Scan the records below. List lines holding "with".

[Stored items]
####

-- ==== Sys2Proof/Machine/Fetch.lean ====
section
/-!
DEFINITION. The fetch of an instruction, its faults, and the register fields and kinds of instructions
(R21-R23, R33, R34, R61, R401).
-/

namespace Sys2Proof.Machine

open Host (Outcome)

/-! ### Fetch (R21, R23, R401) -/

/-- One parcel at a 72-bit address. Bit 0 of an odd address is taken as zero, and poison does not stop a fetch (log 28). -/
def fetchParcel (a : Nat) (s : State) : Res (Nat × State) := do
  let (pa, s1) ← fetchXl s.cur s.vfid (a / 2 * 2) (!s.ctx.st.mode) (w64 (a % 2 ^ 63)) s
  let (bs, s2) := readMem pa 2 s1
  .ok (ofBytes bs, setMem (·.noted pa 2) s2)

/-- The instruction at the pc: its parcel, or its two parcels as 32 bits. -/
def fetch (s : State) : Res (Nat × State) := do
  must (!s.ctx.pcBad) cCOORD s.ctx.badTarget
  let (p, s1) ← fetchParcel s.ctx.pc.toNat s
  if p % 2 = 0 then .ok (p, s1)
  else
    let (q, s2) ← keepWalk s1 (fetchParcel (pcAdd s.ctx.pc 2).toNat s1)
    .ok (p + 65536 * q, s2)

/-- FETCH_FAULT: the fault of the fetch at the pc, or of its second parcel, is taken (R23). -/
def execFetchFault (s : State) : Outcome State Fault Refusal := finish s ((fetch s).map Prod.snd)

/-- RESERVED_ENCODING: ILL with the instruction (R22, R61). -/
def execReservedEncoding (w : BitVec 32) (s : State) : Outcome State Fault Refusal :=
  let t := { s with insn := w.setWidth 64 }
  finish t (ill t)

/-! ### Register fields (R24-R26, R34) -/

/-- The two registers of a capability field. -/
def capRegs (k : Cap) : List Reg := [.m ⟨2 * k.val, by omega⟩, .m ⟨2 * k.val + 1, by omega⟩]

/-- The four registers CPQ and CPQT read. -/
def quadRegs (q : Fin 8) : List Reg :=
  [.m ⟨4 * q.val, by omega⟩, .m ⟨4 * q.val + 1, by omega⟩, .m ⟨4 * q.val + 2, by omega⟩, .m ⟨4 * q.val + 3, by omega⟩]

/-- The registers an instruction's fields name. -/
def instrRegs : Instr → List Reg
  | .add rd rs1 rs2 => [rd, rs1, rs2]
  | .sub rd rs1 rs2 => [rd, rs1, rs2]
  | .and rd rs1 rs2 => [rd, rs1, rs2]
  | .or rd rs1 rs2 => [rd, rs1, rs2]
  | .xor rd rs1 rs2 => [rd, rs1, rs2]
  | .andn rd rs1 rs2 => [rd, rs1, rs2]
  | .orn rd rs1 rs2 => [rd, rs1, rs2]
  | .xnor rd rs1 rs2 => [rd, rs1, rs2]
  | .sll rd rs1 rs2 => [rd, rs1, rs2]
  | .srl rd rs1 rs2 => [rd, rs1, rs2]
  | .sra rd rs1 rs2 => [rd, rs1, rs2]
  | .rol rd rs1 rs2 => [rd, rs1, rs2]
  | .ror rd rs1 rs2 => [rd, rs1, rs2]
  | .slt rd rs1 rs2 => [rd, rs1, rs2]
  | .sltu rd rs1 rs2 => [rd, rs1, rs2]
  | .min rd rs1 rs2 => [rd, rs1, rs2]
  | .max rd rs1 rs2 => [rd, rs1, rs2]
  | .minu rd rs1 rs2 => [rd, rs1, rs2]
  | .maxu rd rs1 rs2 => [rd, rs1, rs2]
  | .mul rd rs1 rs2 => [rd, rs1, rs2]
  | .mulh rd rs1 rs2 => [rd, rs1, rs2]
  | .mulhu rd rs1 rs2 => [rd, rs1, rs2]
  | .mulhsu rd rs1 rs2 => [rd, rs1, rs2]
  | .sh1add rd rs1 rs2 => [rd, rs1, rs2]
  | .sh2add rd rs1 rs2 => [rd, rs1, rs2]
  | .sh3add rd rs1 rs2 => [rd, rs1, rs2]
  | .czero rd rs1 rs2 => [rd, rs1, rs2]
  | .addw rd rs1 rs2 => [rd, rs1, rs2]
  | .subw rd rs1 rs2 => [rd, rs1, rs2]
  | .sllw rd rs1 rs2 => [rd, rs1, rs2]
  | .srlw rd rs1 rs2 => [rd, rs1, rs2]
  | .sraw rd rs1 rs2 => [rd, rs1, rs2]
  | .mulw rd rs1 rs2 => [rd, rs1, rs2]
  | .clz rd rs1 => [rd, rs1]
  | .ctz rd rs1 => [rd, rs1]
  | .popc rd rs1 => [rd, rs1]
  | .brev rd rs1 => [rd, rs1]
  | .bswap rd rs1 => [rd, rs1]
  | .sextb rd rs1 => [rd, rs1]
  | .sexth rd rs1 => [rd, rs1]
  | .sextw rd rs1 => [rd, rs1]
  | .zextb rd rs1 => [rd, rs1]
  | .zexth rd rs1 => [rd, rs1]
  | .zextw rd rs1 => [rd, rs1]
  | .addi rd rs1 _ => [rd, rs1]
  | .andi rd rs1 _ => [rd, rs1]
  | .ori rd rs1 _ => [rd, rs1]
  | .xori rd rs1 _ => [rd, rs1]
  | .slti rd rs1 _ => [rd, rs1]
  | .sltiu rd rs1 _ => [rd, rs1]
  | .addiw rd rs1 _ => [rd, rs1]
  | .slli rd rs1 _ => [rd, rs1]
  | .srli rd rs1 _ => [rd, rs1]
  | .srai rd rs1 _ => [rd, rs1]
  | .rori rd rs1 _ => [rd, rs1]
  | .slliw rd rs1 _ => [rd, rs1]
  | .srliw rd rs1 _ => [rd, rs1]
  | .sraiw rd rs1 _ => [rd, rs1]
  | .lui rd _ => [rd]
  | .auipc rd _ => [rd]
  | .crdself rd => [rd]
  | .crdmk rd rs1 rs2 => [rd, rs1, rs2]
  | .crdget rd rs1 _ => [rd, rs1]
  | .crdset rd rs1 rs2 _ => [rd, rs1, rs2]
  | .crdadd rd rs1 rs2 => [rd, rs1, rs2]
  | .div _ rd rs1 rs2 => [rd, rs1, rs2]
  | .divu _ rd rs1 rs2 => [rd, rs1, rs2]
  | .rem _ rd rs1 rs2 => [rd, rs1, rs2]
  | .remu _ rd rs1 rs2 => [rd, rs1, rs2]
  | .divw _ rd rs1 rs2 => [rd, rs1, rs2]
  | .remw _ rd rs1 rs2 => [rd, rs1, rs2]
  | .fdiv _ rd rs1 rs2 => [rd, rs1, rs2]
  | .fsqrt _ rd rs1 => [rd, rs1]
  | .beq rs1 rs2 _ => [rs1, rs2]
  | .bne rs1 rs2 _ => [rs1, rs2]
  | .blt rs1 rs2 _ => [rs1, rs2]
  | .bge rs1 rs2 _ => [rs1, rs2]
  | .bltu rs1 rs2 _ => [rs1, rs2]
  | .bgeu rs1 rs2 _ => [rs1, rs2]
  | .beqz rs1 _ => [rs1]
  | .bnez rs1 _ => [rs1]
  | .bltz rs1 _ => [rs1]
  | .bgez rs1 _ => [rs1]
  | .bgtz rs1 _ => [rs1]
  | .blez rs1 _ => [rs1]
  | .jal rd _ => [rd]
  | .jalr rd rs1 _ => [rd, rs1]
  | .ldB _ rd base _ => [rd, base]
  | .ldBu _ rd base _ => [rd, base]
  | .ldH _ rd base _ => [rd, base]
  | .ldHu _ rd base _ => [rd, base]
  | .ldW _ rd base _ => [rd, base]
  | .ldWu _ rd base _ => [rd, base]
  | .ldD _ rd base _ => [rd, base]
  | .ldxB _ rd base index => [rd, base, index]
  | .ldxBu _ rd base index => [rd, base, index]
  | .ldxH _ rd base index => [rd, base, index]
  | .ldxHu _ rd base index => [rd, base, index]
  | .ldxW _ rd base index => [rd, base, index]
  | .ldxWu _ rd base index => [rd, base, index]
  | .ldxD _ rd base index => [rd, base, index]
  | .ldaqB _ _ rd base => [rd, base]
  | .ldaqBu _ _ rd base => [rd, base]
  | .ldaqH _ _ rd base => [rd, base]
  | .ldaqHu _ _ rd base => [rd, base]
  | .ldaqW _ _ rd base => [rd, base]
  | .ldaqWu _ _ rd base => [rd, base]
  | .ldaqD _ _ rd base => [rd, base]
  | .stB rs base _ _ _ => [rs, base]
  | .stH rs base _ _ _ => [rs, base]
  | .stW rs base _ _ _ => [rs, base]
  | .stD rs base _ _ _ => [rs, base]
  | .logstB rs base _ _ _ => [rs, base]
  | .logstH rs base _ _ _ => [rs, base]
  | .amoadd _ _ rd base rs2 => [rd, base, rs2]
  | .amoand _ _ rd base rs2 => [rd, base, rs2]
  | .amoor _ _ rd base rs2 => [rd, base, rs2]
  | .amoxor _ _ rd base rs2 => [rd, base, rs2]
  | .amomin _ _ rd base rs2 => [rd, base, rs2]
  | .amomax _ _ rd base rs2 => [rd, base, rs2]
  | .amominu _ _ rd base rs2 => [rd, base, rs2]
  | .amomaxu _ _ rd base rs2 => [rd, base, rs2]
  | .amoswap _ _ rd base rs2 => [rd, base, rs2]
  | .amocas _ _ rd base rs2 => [rd, base, rs2]
  | .fence _ _ _ _ _ => []
  | .fenceE _ => []
  | .tdclr => []
  | .cbnd kd ks rs2 => capRegs kd ++ capRegs ks ++ [rs2]
  | .cperm kd ks rs2 => capRegs kd ++ capRegs ks ++ [rs2]
  | .cgetb rd ks => [rd] ++ capRegs ks
  | .cgetl rd ks => [rd] ++ capRegs ks
  | .cgetp rd ks => [rd] ++ capRegs ks
  | .cgett rd ks => [rd] ++ capRegs ks
  | .cmov kd ks => capRegs kd ++ capRegs ks
  | .cclr kd => capRegs kd
  | .lcap _ kd base _ => capRegs kd ++ [base]
  | .scap ks base _ => capRegs ks ++ [base]
  | .fadd rd rs1 rs2 => [rd, rs1, rs2]
  | .fsub rd rs1 rs2 => [rd, rs1, rs2]
  | .fmul rd rs1 rs2 => [rd, rs1, rs2]
  | .fmin rd rs1 rs2 => [rd, rs1, rs2]
  | .fmax rd rs1 rs2 => [rd, rs1, rs2]
  | .feq rd rs1 rs2 => [rd, rs1, rs2]
  | .flt rd rs1 rs2 => [rd, rs1, rs2]
  | .fle rd rs1 rs2 => [rd, rs1, rs2]
  | .fsgnj rd rs1 rs2 => [rd, rs1, rs2]
  | .fsgnjn rd rs1 rs2 => [rd, rs1, rs2]
  | .fsgnjx rd rs1 rs2 => [rd, rs1, rs2]
  | .fclass rd rs1 => [rd, rs1]
  | .fcvtWS rd rs1 => [rd, rs1]
  | .fcvtWuS rd rs1 => [rd, rs1]
  | .fcvtSW rd rs1 => [rd, rs1]
  | .fcvtSWu rd rs1 => [rd, rs1]
  | .fcvtSH rd rs1 => [rd, rs1]
  | .fcvtHS rd rs1 => [rd, rs1]
  | .fcvtSBf rd rs1 => [rd, rs1]
  | .fcvtBfS rd rs1 => [rd, rs1]
  | .fcvtLS rd rs1 => [rd, rs1]
  | .fcvtSL rd rs1 => [rd, rs1]
  | .fmadd rd rs1 rs2 rs3 => [rd, rs1, rs2, rs3]
  | .fnmadd rd rs1 rs2 rs3 => [rd, rs1, rs2, rs3]
  | .lnscvtB rd rs1 => [rd, rs1]
  | .lnscvtH rd rs1 => [rd, rs1]
  | .lincvtB rd rs1 => [rd, rs1]
  | .lincvtH rd rs1 => [rd, rs1]
  | .lmulB rd rs1 rs2 => [rd, rs1, rs2]
  | .lmulH rd rs1 rs2 => [rd, rs1, rs2]
  | .vaddW _ _ _ _ => []
  | .vsubW _ _ _ _ => []
  | .vmulW _ _ _ _ => []
  | .vmulhW _ _ _ _ => []
  | .vminW _ _ _ _ => []
  | .vmaxW _ _ _ _ => []
  | .vminuW _ _ _ _ => []
  | .vmaxuW _ _ _ _ => []
  | .vand _ _ _ _ => []
  | .vor _ _ _ _ => []
  | .vxor _ _ _ _ => []
  | .vsll _ _ _ _ => []
  | .vsrl _ _ _ _ => []
  | .vsra _ _ _ _ => []
  | .vdot4 _ _ _ _ => []
  | .vdot4u _ _ _ _ => []
  | .vfadd _ _ _ _ => []
  | .vfsub _ _ _ _ => []
  | .vfmul _ _ _ _ => []
  | .vfma _ _ _ _ => []
  | .vfmin _ _ _ _ => []
  | .vfmax _ _ _ _ => []
  | .vfrcp _ _ _ => []
  | .vfrsq _ _ _ => []
  | .vexp2 _ _ _ => []
  | .vlog2 _ _ _ => []
  | .vfabs _ _ _ => []
  | .vfneg _ _ _ => []
  | .vceqW _ _ _ _ => []
  | .vcltW _ _ _ _ => []
  | .vcltuW _ _ _ _ => []
  | .vfceq _ _ _ _ => []
  | .vfclt _ _ _ _ => []
  | .vfcle _ _ _ _ => []
  | .vsel _ _ _ _ => []
  | .vmov _ _ _ => []
  | .vperm _ _ _ _ => []
  | .vcvtSW _ _ _ => []
  | .vcvtWS _ _ _ => []
  | .vcvtSH _ _ _ => []
  | .vcvtHS _ _ _ => []
  | .vcvtSBf _ _ _ => []
  | .vcvtBfS _ _ _ => []
  | .vlmulH _ _ _ _ => []
  | .vlinH _ _ _ => []
  | .vlogH _ _ _ => []
  | .vlinB _ _ _ => []
  | .vlogB _ _ _ => []
  | .vredsumW _ _ => []
  | .vredsumS _ _ => []
  | .vredmaxS _ _ => []
  | .vredminS _ _ => []
  | .vredmaxW _ _ => []
  | .vaddWShort _ _ => []
  | .vsubWShort _ _ => []
  | .vmulWShort _ _ => []
  | .vandShort _ _ => []
  | .vorShort _ _ => []
  | .vxorShort _ _ => []
  | .vminWShort _ _ => []
  | .vmaxWShort _ _ => []
  | .vfaddShort _ _ => []
  | .vfsubShort _ _ => []
  | .vfmulShort _ _ => []
  | .vfminShort _ _ => []
  | .vfmaxShort _ _ => []
  | .vmovShort _ _ => []
  | .vlmulHShort _ _ => []
  | .vsllShort _ _ => []
  | .vaddWBcast _ o => [.o o]
  | .vsubWBcast _ o => [.o o]
  | .vmulWBcast _ o => [.o o]
  | .vandBcast _ o => [.o o]
  | .vorBcast _ o => [.o o]
  | .vxorBcast _ o => [.o o]
  | .vminWBcast _ o => [.o o]
  | .vmaxWBcast _ o => [.o o]
  | .vfaddBcast _ o => [.o o]
  | .vfsubBcast _ o => [.o o]
  | .vfmulBcast _ o => [.o o]
  | .vfminBcast _ o => [.o o]
  | .vfmaxBcast _ o => [.o o]
  | .vmovBcast _ o => [.o o]
  | .vlmulHBcast _ o => [.o o]
  | .vsllBcast _ o => [.o o]
  | .vld _ k rs2 _ => capRegs k ++ [rs2]
  | .vst _ k rs2 _ => capRegs k ++ [rs2]
  | .vlds _ k rs2 _ => capRegs k ++ [rs2]
  | .vsts _ k rs2 _ => capRegs k ++ [rs2]
  | .vldg _ k _ => capRegs k
  | .vstg _ k _ _ => capRegs k
  | .vbcast _ rs1 _ => [rs1]
  | .vmovs _ rs2 => [rs2]
  | .vins _ rs1 rs2 => [rs1, rs2]
  | .viota _ _ => []
  | .vrand _ _ => []
  | .gang rs1 => [rs1]
  | .ungang => []
  | .vfence => []
  | .vsetw rs1 => [rs1]
  | .vmand _ _ _ => []
  | .vmor _ _ _ => []
  | .vmnot _ _ => []
  | .vmpopc rd _ => [rd]
  | .mclaim rd => [rd]
  | .mfree => []
  | .mldw rs1 => [rs1]
  | .mswap => []
  | .mstream rs1 rs2 => [rs1, rs2]
  | .mzero rs1 rs2 => [rs1, rs2]
  | .mstore rs1 rs2 => [rs1, rs2]
  | .mwait => []
  | .mmode rs1 => [rs1]
  | .mscale rs1 rs2 => [rs1, rs2]
  | .mstat rd => [rd]
  | .cpq q => quadRegs q
  | .cpqt rd q => [rd] ++ quadRegs q
  | .rinit rs1 => [rs1]
  | .rawait rd rs1 => [rd, rs1]
  | .rrel rs1 => [rs1]
  | .rpeek rd rs1 => [rd, rs1]
  | .binit rs1 rs2 => [rs1, rs2]
  | .barv rd rs1 => [rd, rs1]
  | .bexp rs1 rs2 => [rs1, rs2]
  | .bwait rd rs1 rs2 => [rd, rs1, rs2]
  | .btest rd rs1 rs2 => [rd, rs1, rs2]
  | .grank rd rs1 => [rd, rs1]
  | .gsize rd rs1 => [rd, rs1]
  | .garv rd rs1 => [rd, rs1]
  | .gwait rs1 rs2 => [rs1, rs2]
  | .evsig rs1 rs2 => [rs1, rs2]
  | .evwait rs1 => [rs1]
  | .evtry rd rs1 => [rd, rs1]
  | .evset rs1 => [rs1]
  | .evclr rs1 => [rs1]
  | .spawn rd rs1 => [rd, rs1]
  | .suspend => []
  | .yield => []
  | .exit => []
  | .resume rs1 => [rs1]
  | .dist rd rs1 _ => [rd, rs1]
  | .srd rd _ => [rd]
  | .swr rd _ rs1 => [rd, rs1]
  | .sset rd _ rs1 => [rd, rs1]
  | .sclr rd _ rs1 => [rd, rs1]
  | .trap _ => []
  | .uret => []
  | .uiret => []
  | .sret => []
  | .brk => []
  | .wfi => []
  | .uien rs1 => [rs1]
  | .pref rs1 => [rs1]
  | .invl rs1 => [rs1]
  | .hmbump rs1 => [rs1]
  | .relack rs1 => [rs1]
  | .flushl rs1 => [rs1]
  | .vfcall rd rs1 => [rd, rs1]
  | .qrnPop => []
  | .qcsPop => []
  | .qntPop => []
  | .qvsPop => []
  | .qmoPop => []
  | .qmiPush _ => []
  | .qsaPush _ => []
  | .qsoPop => []
  | .lookaheadResult _ => []
  | .storeOrdered _ => []
  | .acknowledgement _ => []
  | .amoResult => []
  | .allowanceEnd _ => []
  | .userInterrupt => []
  | .asynchronousTrap => []
  | .vectorGrant _ => []
  | .vectorComplete => []
  | .copyChunkStart _ => []
  | .copyChunkDone _ => []
  | .copyCompletion _ => []
  | .periodRefill _ => []
  | .planeLoad _ => []
  | .rowInjection _ => []
  | .rowComplete _ => []
  | .pageRelocation => []
  | .cellRetirement _ => []
  | .scrub _ _ => []
  | .softErrorHalving => []
  | .stage2Load _ => []
  | .pageWalk _ => []
  | .hostWrite _ _ => []
  | .hostRead _ _ => []
  | .launchCommit _ _ => []
  | .launchCompletion _ => []
  | .dispatch => []
  | .sliceEnding _ => []
  | .sliceEnd _ => []
  | .coreHalt => []
  | .flushComplete _ => []
  | .sliceStart _ => []
  | .actionRecord => []
  | .setmin => []
  | .setwd => []
  | .setimg => []
  | .actionDelivery _ => []
  | .post _ => []
  | .wait _ => []
  | .controlBlockWrite _ _ _ => []
  | .episodeZeroed _ => []
  | .watchdogExpiry _ => []
  | .cappingDecision _ _ => []
  | .cadenceApply _ => []
  | .tokenGrant _ => []
  | .tokenTrade _ _ => []
  | .fallbackGrant => []
  | .estimatorRefit _ _ _ => []
  | .telemetryRead _ => []
  | .energyRefresh _ _ => []
  | .stallrUpdate _ _ => []
  | .setv _ _ => []
  | .setfb _ _ _ => []
  | .voltageStepSettled _ => []
  | .biasSettled _ => []
  | .thermalSample _ _ => []
  | .coolantFlowLow _ => []
  | .ackTimeout _ => []
  | .hivePortFailure _ => []
  | .peerChunkArrival _ _ _ _ _ _ _ => []
  | .chipLinkFailure _ => []
  | .powerOnReset => []
  | .enterReduced => []
  | .enterFull => []
  | .assignvf _ _ _ _ => []
  | .sets2 _ _ _ => []
  | .setslice _ _ _ _ _ => []
  | .setcoll _ _ => []
  | .setway _ _ _ => []
  | .setscope _ _ => []
  | .setmbox _ _ => []
  | .setbudget _ _ _ _ => []
  | .resetdie _ => []
  | .saveregion _ _ => []
  | .attest _ => []
  | .s2reply _ _ _ => []
  | .setroot _ => []
  | .reserve _ => []
  | .relocate _ => []
  | .setq _ => []
  | .s2req _ => []
  | .publish _ => []
  | .unpublish _ => []
  | .pwrread _ => []
  | .reservedEncoding _ => []
  | .fetchFault => []
  | .environmentCoreInstruction _ => []
  | .hiveDieFault => []
  | .matrixInstructionComplete _ => []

####

- **RESPONSE**:
/-- RESERVED_ENCODING: ILL with the instruction (R22, R61). -/
  let t := { s with insn := w.setWidth 64 }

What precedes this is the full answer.